-- ==== Sys2Proof/Machine/Inherent.lean ====
section
/-! DEFINITION. The inherent register and condition-code instructions, opcodes 00 to 1F (40_inherent_0x_1x.md).
A meaning is given the state after the fetch, in which PC addresses the next instruction (00_scope.md
R14), and always answers a next state: no instruction of this machine can trap on its operands (R251). -/

namespace Sys2Proof.Machine

/-- `NOP` (R110): changes nothing; PC has been advanced by the fetch. -/
def execNop (s : State) : Host.Outcome State Fault Refusal :=
  .next s

/-- `LSRD` (R111): logical shift right of D. -/
def execLsrd (s : State) : Host.Outcome State Fault Refusal :=
  .next (shiftRightD s)

/-- `ASLD` (R112): arithmetic shift left of D. -/
def execAsld (s : State) : Host.Outcome State Fault Refusal :=
  .next (shiftLeftD s)

/-- `TAP` (R113): CCR from A, bits 7 and 6 of A discarded. -/
def execTap (s : State) : Host.Outcome State Fault Refusal :=
  .next { s with ccr := CCR.ofByte s.a }

/-- `TPA` (R114): A from CCR, bits 7 and 6 as ones. -/
def execTpa (s : State) : Host.Outcome State Fault Refusal :=
  .next { s with a := s.ccr.toByte }

/-- `INX` (R115): X plus one modulo 2^16, Z alone. -/
def execInx (s : State) : Host.Outcome State Fault Refusal :=
  .next { s with x := s.x + 1, ccr := s.ccr.withZ (s.x + 1) }

/-- `DEX` (R116): X minus one modulo 2^16, Z alone. -/
def execDex (s : State) : Host.Outcome State Fault Refusal :=
  .next { s with x := s.x - 1, ccr := s.ccr.withZ (s.x - 1) }

/-- `CLV` (R117): V cleared. -/
def execClv (s : State) : Host.Outcome State Fault Refusal :=
  .next { s with ccr := { s.ccr with v := false } }

/-- `SEV` (R118): V set. -/
def execSev (s : State) : Host.Outcome State Fault Refusal :=
  .next { s with ccr := { s.ccr with v := true } }

/-- `CLC` (R119): C cleared. -/
def execClc (s : State) : Host.Outcome State Fault Refusal :=
  .next { s with ccr := { s.ccr with c := false } }

/-- `SEC` (R120): C set. -/
def execSec (s : State) : Host.Outcome State Fault Refusal :=
  .next { s with ccr := { s.ccr with c := true } }

/-- `CLI` (R121): the interrupt mask cleared; it counts from the next boundary (R257, log 16). -/
def execCli (s : State) : Host.Outcome State Fault Refusal :=
  .next { s with ccr := { s.ccr with i := false } }

/-- `SEI` (R122): the interrupt mask set. -/
def execSei (s : State) : Host.Outcome State Fault Refusal :=
  .next { s with ccr := { s.ccr with i := true } }

/-- `SBA` (R123): A minus B into A. -/
def execSba (s : State) : Host.Outcome State Fault Refusal :=
  .next (accOp subOp .a (.imm s.b) s)

/-- `CBA` (R124): the flags of A minus B. -/
def execCba (s : State) : Host.Outcome State Fault Refusal :=
  .next (accTest subOp .a (.imm s.b) s)

/-- `TAB` (R125): A into B. -/
def execTab (s : State) : Host.Outcome State Fault Refusal :=
  .next (accOp loadOp .b (.imm s.a) s)

/-- `TBA` (R126): B into A. -/
def execTba (s : State) : Host.Outcome State Fault Refusal :=
  .next (accOp loadOp .a (.imm s.b) s)

/-- `DAA` (R127): decimal adjust; V is a free value (U3, log 9). -/
def execDaa (s : State) : Host.Outcome State Fault Refusal :=
  .next (unaryAcc (daaOp (Config.freeBit s.draws)) .a { s with draws := s.draws + 1 })

/-- `ABA` (R128): A plus B into A. -/
def execAba (s : State) : Host.Outcome State Fault Refusal :=
  .next (accOp addOp .a (.imm s.b) s)

end Sys2Proof.Machine
end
__________________________________________________
BRIEF:
For the lines from the one containing "minus B into A. -/" through the end of the listing above, output each exactly and leave out the rest.

TASK SOLUTION:
/-- `SBA` (R123): A minus B into A. -/
def execSba (s : State) : Host.Outcome State Fault Refusal :=
  .next (accOp subOp .a (.imm s.b) s)

/-- `CBA` (R124): the flags of A minus B. -/
def execCba (s : State) : Host.Outcome State Fault Refusal :=
  .next (accTest subOp .a (.imm s.b) s)

/-- `TAB` (R125): A into B. -/
def execTab (s : State) : Host.Outcome State Fault Refusal :=
  .next (accOp loadOp .b (.imm s.a) s)

/-- `TBA` (R126): B into A. -/
def execTba (s : State) : Host.Outcome State Fault Refusal :=
  .next (accOp loadOp .a (.imm s.b) s)

/-- `DAA` (R127): decimal adjust; V is a free value (U3, log 9). -/
def execDaa (s : State) : Host.Outcome State Fault Refusal :=
  .next (unaryAcc (daaOp (Config.freeBit s.draws)) .a { s with draws := s.draws + 1 })

/-- `ABA` (R128): A plus B into A. -/
def execAba (s : State) : Host.Outcome State Fault Refusal :=
  .next (accOp addOp .a (.imm s.b) s)

end Sys2Proof.Machine
end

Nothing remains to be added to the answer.